Professor Jessa Lingel was recently promoted to Associate Professor and received tenure at the Annenberg School for Communication at the University of Pennsylvania. A scholar of digital culture, Lingel’s work considers the ways that relationships to technology can show us gaps in power or possibilities for social change. On the occasion of this momentous milestone in her academic career, we asked her a few questions (via email — how digital of us!) about her five years at the Annenberg School and what her research, teaching, and activism look like now.
How has your research evolved since you joined the Annenberg faculty in 2015?
The crux of my work continues to be digital culture and looking at technology as a way to understand power relationships. Methodologically, I'm still committed to qualitative and interpretive work, although I've also started to do some projects that bring in computational analysis. I see a clear arc over the last five years, but I wonder if someone from the outside would think my research has changed more than I do!
What are some of the research projects you’re working on right now?
I have a book coming out early next year called The Gentrification of the Internet. I wanted to write a book that's useful for activists and ordinary internet users who want to understand how we got the internet we have and how we could get to something better. I have a really cool project that I've been working on for a while about nurses and union activists in Oakland, CA. It documents how badass nurses are, and also traces some of the tensions between nursing, feminism, and union organizing. I've also become obsessed with the polygraph, and I’m writing two papers about it: one on the polygraph as a technology that has been used to police queer bodies and sexuality, and a second one on how the continued power of the polygraph draws on its presence in popular culture. And finally, I'm working on a project about how professional wrestlers use Instagram to connect with their fans, which has involved a lot of collaboration with Annenberg's IT folks and computational experts. (Major shout out to Etienne Jacquot, Marlon Wenceslao, Matt O’Donnell, and Rich Cardona for their help.)
Before you were a faculty member, you were an activist librarian. What does it mean to be an activist professor, and what does that look like for you?
I've been involved in different forms of activist and organizing work for over a decade, ranging from justice for incarcerated people to voting rights to union organizing to equitable access to mental health care. Being a professor is an incredible privilege; it is humbling to remember that basically my job is to learn new ideas and share them. Plus, I basically get to set my own hours every day. Recognizing all the privilege that I have, I feel an obligation to try and use it to make inroads and connections for social justice causes. Sometimes my activist work connects clearly to Penn, like the research collaborations I've done on digital technology and mental health care for underserved populations in Philadelphia, and another project that's just getting going on local mesh networks. But a lot of times, my activist work feels pretty separate from the University, and I don't necessarily want to feel like my activist work has to show up in my research or in the classroom. I'm learning every day how to be a better ally and organizer, and I feel lucky to have the freedom that comes with being a professor, and to be in Philadelphia, where there's such a powerful history of activism.

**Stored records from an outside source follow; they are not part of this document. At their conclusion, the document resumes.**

-- ==== Sys2Proof/Proofs/ClearingAndBar2.lean ====
section
/-! SUPPORT. The errors of a BAR2 read, the rings as an access finds them, and the clearing of the memories: the statement of O40. -/

namespace Sys2Proof.Machine

/-! ### The rings as an access finds them -/

theorem State.ringPut_hrv (k t0 n a b : Nat) (s : State) (h : Hrv) :
    State.ringPut k t0 n a b { s with hrv := h } = { State.ringPut k t0 n a b s with hrv := h } := by
  rw [State.ringPut, State.ringPut]
  by_cases hc : n = 0 ∨ b ≤ a
  · rw [if_pos hc, if_pos hc]
  · rw [if_neg hc, if_neg hc]

theorem State.ownerWrites_hrv (k : Nat) (s : State) (h : Hrv) (o : Owner) :
    State.ownerWrites k { s with hrv := h } o = { State.ownerWrites k s o with hrv := h } := by
  have ht : ∀ o, ({ s with hrv := h } : State).tilesOf o = s.tilesOf o := fun _ => rfl
  have ha : ({ s with hrv := h } : State).armed = s.armed := rfl
  have hm : ∀ f, ({ s with hrv := h } : State).tileMode f = s.tileMode f := fun _ => rfl
  have hp : ({ s with hrv := h } : State).nowPos = s.nowPos := rfl
  cases o with
  | capture f =>
    simp only [State.ownerWrites, ht, ha, hm, hp, State.ringPut_hrv]
    split
    · rfl
    · split <;> rfl
  | edges _ =>
    simp only [State.ownerWrites, ht, ha, State.ringPut_hrv]
    split <;> rfl
  | interval =>
    simp only [State.ownerWrites, ht, ha, State.ringPut_hrv]
    split <;> rfl
  | calibration =>
    simp only [State.ownerWrites, ht, State.ringPut_hrv]
    split <;> rfl
  | queues => rfl
  | nobody => rfl

theorem ownersWrite_hrv (k : Nat) (h : Hrv) (l : List Owner) : ∀ s : State,
    l.foldl (State.ownerWrites k) { s with hrv := h } = { l.foldl (State.ownerWrites k) s with hrv := h } := by
  induction l with
  | nil => exact fun _ => rfl
  | cons o l ih => exact fun s => by rw [List.foldl_cons, List.foldl_cons, State.ownerWrites_hrv, ih]

/-- The rings as their owners have filled them: `w` after their writes, at the position of `s`. -/
def ringsAt (s w : State) : State := { w with free := s.free + 1, acq := { w.acq with ringPos := s.nowPos / s.grid.phases } }

theorem ringsAt_hrv (s w : State) (h : Hrv) : ringsAt { s with hrv := h } { w with hrv := h } = { ringsAt s w with hrv := h } := rfl

/-- Those who write rings. -/
def ringOwners : List Owner := [.capture 0, .capture 1, .capture 2, .capture 3, .edges 0, .edges 1, .edges 2, .edges 3, .interval, .calibration]

theorem State.nearSync_writes {s : State} (h : (!s.armed && s.task.isNone) = false) : s.nearSync = ringsAt s (ringOwners.foldl (State.ownerWrites s.free) s) := by
  rw [State.nearSync, h, ringsAt, ringOwners]
  generalize List.foldl (State.ownerWrites s.free) s _ = w
  rfl

theorem State.nearSync_rests {s : State} (h : (!s.armed && s.task.isNone) = true) : s.nearSync = s := by
  rw [State.nearSync]
  exact if_pos h

/-- The rings do not depend on what Harvest holds. -/
theorem State.nearSync_hrv (s : State) (h : Hrv) : ({ s with hrv := h } : State).nearSync = { s.nearSync with hrv := h } := by
  cases ha : (!s.armed && s.task.isNone)
  · rw [State.nearSync_writes ha, State.nearSync_writes (s := { s with hrv := h }) ha, ownersWrite_hrv, ringsAt_hrv]
  · rw [State.nearSync_rests ha, State.nearSync_rests (s := { s with hrv := h }) ha]

theorem State.nearSeen_moves (s : State) (a n : Nat) : ∃ N P A r, s.nearSeen a n = { s with near := N, poison := P, acq := A, free := r } := by
  rw [State.nearSeen]
  split
  · exact s.nearSync_moves
  · exact ⟨s.near, s.poison, s.acq, s.free, rfl⟩

theorem State.migNow_keeps (s : State) : (∃ F D r, s.migNow = { s with fields := F, dmc := D, free := r }) ∧ SameRegs s s.migNow [DMC_MIG_done] := by
  rw [State.migNow]
  split
  · exact ⟨⟨s.fields, s.dmc, s.free, rfl⟩, fun _ _ => rfl⟩
  · refine ⟨⟨_, _, _, rfl⟩, fun f hf => ?_⟩
    exact State.rd_wr_ne _ _ _ _ fun x => hf (by simp [x])

end Sys2Proof.Machine

namespace Sys2Proof

open Machine

/-! ### What the errors of a read keep -/

/-- `u` is `s` after errors of near memory. -/
structure NearMet (s u : State) : Prop where
  met : MetErrors s u
  dpoison : u.dpoison = s.dpoison
  poison : s.poison ⊆ u.poison
  ce : u.rd DMC_CE_CNT_count = s.rd DMC_CE_CNT_count
  evt : u.rd DMC_EVT_ce = s.rd DMC_EVT_ce

theorem NearMet.refl (s : State) : NearMet s s := ⟨MetErrors.refl s, rfl, fun _ h => h, rfl, rfl⟩

theorem NearMet.trans {s u w : State} (h : NearMet s u) (g : NearMet u w) : NearMet s w :=
  ⟨h.met.trans g.met, g.dpoison.trans h.dpoison, List.Subset.trans h.poison g.poison, g.ce.trans h.ce, g.evt.trans h.evt⟩

theorem NearMet.fold {α : Type} (g : State → α → State) (h : ∀ s a, NearMet s (g s a)) (l : List α) : ∀ s, NearMet s (l.foldl g s) := by
  induction l with
  | nil => exact NearMet.refl
  | cons a l ih => exact fun s => (h s a).trans (ih _)

theorem subset_insSet (a : Nat) (l : List Nat) : l ⊆ insSet a l := fun _ h => (mem_insSet _ _ _).2 (.inr h)

theorem nearMet_corrected (s : State) : NearMet s s.nearCorrected := by
  refine ⟨metErrors_nearCorrected s, rfl, fun _ h => h, ?_, ?_⟩
  · rw [State.nearCorrected, State.rd_wr_ne _ _ _ _ (by decide), State.rd_addSat_ne _ _ (by decide)]
  · rw [State.nearCorrected, State.rd_wr_ne _ _ _ _ (by decide), State.rd_addSat_ne _ _ (by decide)]

theorem nearErr_met (a b c x y z : Nat) (s : State) (p : List Nat → List Nat) (hp : ∀ l, l ⊆ p l) :
    NearMet s { (nearErr a b c s).bbox x y z with poison := p ((nearErr a b c s).bbox x y z).poison } := by
  have hm := nearErr_bbox a b c x y z s p
  have hr : ∀ f : Fld, f.key ∉ nearErrFlds.map Fld.key → f.key ∉ bboxFlds.map Fld.key →
      ({ (nearErr a b c s).bbox x y z with poison := p ((nearErr a b c s).bbox x y z).poison } : State).rd f = s.rd f := fun f h1 h2 => by
    rw [State.rd_mk, State.rd_bbox _ _ _ _ h2, rd_nearErr _ _ _ _ h1]
  obtain ⟨F, hF⟩ := nearErr_moves a b c s
  obtain ⟨G, B, e⟩ := (nearErr a b c s).bbox_moves x y z
  refine ⟨hm, by rw [e, hF], ?_, hr _ (by decide) (by decide), hr _ (by decide) (by decide)⟩
  rw [e, hF]
  exact hp _

theorem nearMet_uncorr (s : State) (a : Nat) : NearMet s (s.nearUncorr a) := nearErr_met 0 _ _ _ _ _ s (insSet (a / 64 * 64)) (subset_insSet _)

theorem nearMet_scr (s : State) (a : Nat) : NearMet s (s.scrUncorr a) := nearErr_met 1 0 (a / 4) 0x40 0x10 (a / 4) s id fun _ _ h => h

theorem nearMet_cellRead (s : State) (target a n : Nat) : NearMet s (s.cellRead target a n) := by
  rw [State.cellRead]
  split
  · exact NearMet.refl s
  · refine NearMet.fold _ (fun s w => ?_) _ s
    split
    · exact nearMet_corrected s
    · split
      · exact nearMet_scr s w
      · exact nearMet_uncorr s w

/-- Poison only grows. -/
def Grows (s u : State) : Prop := s.dpoison ⊆ u.dpoison ∧ s.poison ⊆ u.poison

theorem Grows.trans {s u w : State} (h : Grows s u) (g : Grows u w) : Grows s w := ⟨List.Subset.trans h.1 g.1, List.Subset.trans h.2 g.2⟩

theorem NearMet.grows {s u : State} (h : NearMet s u) : Grows s u := ⟨h.dpoison ▸ fun _ h => h, h.poison⟩

/-- The corrected reads of deep memory leave poison as it is. -/
theorem corrected_fold (l : List Nat) : ∀ s : State, (l.foldl State.deepCorrected s).dpoison = s.dpoison ∧ (l.foldl State.deepCorrected s).poison = s.poison := by
  induction l with
  | nil => exact fun _ => ⟨rfl, rfl⟩
  | cons a l ih => exact fun s => ih (s.deepCorrected a)

theorem deepCorrected_shows (s : State) (a : Nat) : (s.deepCorrected a).rd DMC_CE_CNT_count = min (s.rd DMC_CE_CNT_count + 1) (2 ^ 32 - 1)
    ∧ (s.deepCorrected a).rd DMC_EVT_ce = 1 := by
  rw [State.deepCorrected]
  refine ⟨?_, ?_⟩
  · rw [State.rd_mk, State.rd_wr_ne _ _ _ _ (by decide), State.rd_addSat]
    rfl
  · rw [State.rd_mk, State.rd_wr_same]
    rfl

theorem uncorr_poison (l : List Nat) : ∀ s : State, (l.foldl State.deepUncorr s).poison = s.poison := by
  induction l with
  | nil => exact fun _ => rfl
  | cons a l ih =>
    intro s
    rw [List.foldl_cons, ih]
    obtain ⟨⟨F, B, D, e⟩, -⟩ := s.deepUncorr_keeps a
    rw [e]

How do you approach working with students, including teaching and mentorship?
Since I started at Penn, my goal has been to be as accessible as possible to students, which to me means being approachable. I never want students to feel too intimidated or nervous to ask for my time. In the classroom and in connecting to students, I try to make sure that I'm helping people navigate the academy as best I can, while still remembering that we all have lots of different communities and obligations that matter to us. Penn and grad school have a way of making it seem like your *only* job is to excel according to Penn's standards. But for a lot of us, it's just as important to put work into our families, communities, and art, so I try to encourage students to feel connected to that work, in addition to making school fit into their lives and dreams.
What's your favorite class that you've taught so far? Any courses that you're looking forward to teaching?
I started teaching COMM 123: Critical Theories of Popular Culture last year and I had *so* much fun. I loved introducing students to key theories in cultural studies, and giving students the tools to analyze the media that they encounter in everyday life. Next fall, I'm hoping to teach an undergrad seminar called “We Are the 99%: Media and Memory of Occupy,” which would use the 10-year anniversary of Occupy to teach about social movements and activist media. On the one hand, I'm like zomg how has it been 10 years since Occupy?? But on the other, I'm really excited to show a new generation of students and activists where the movement came from and what it achieved.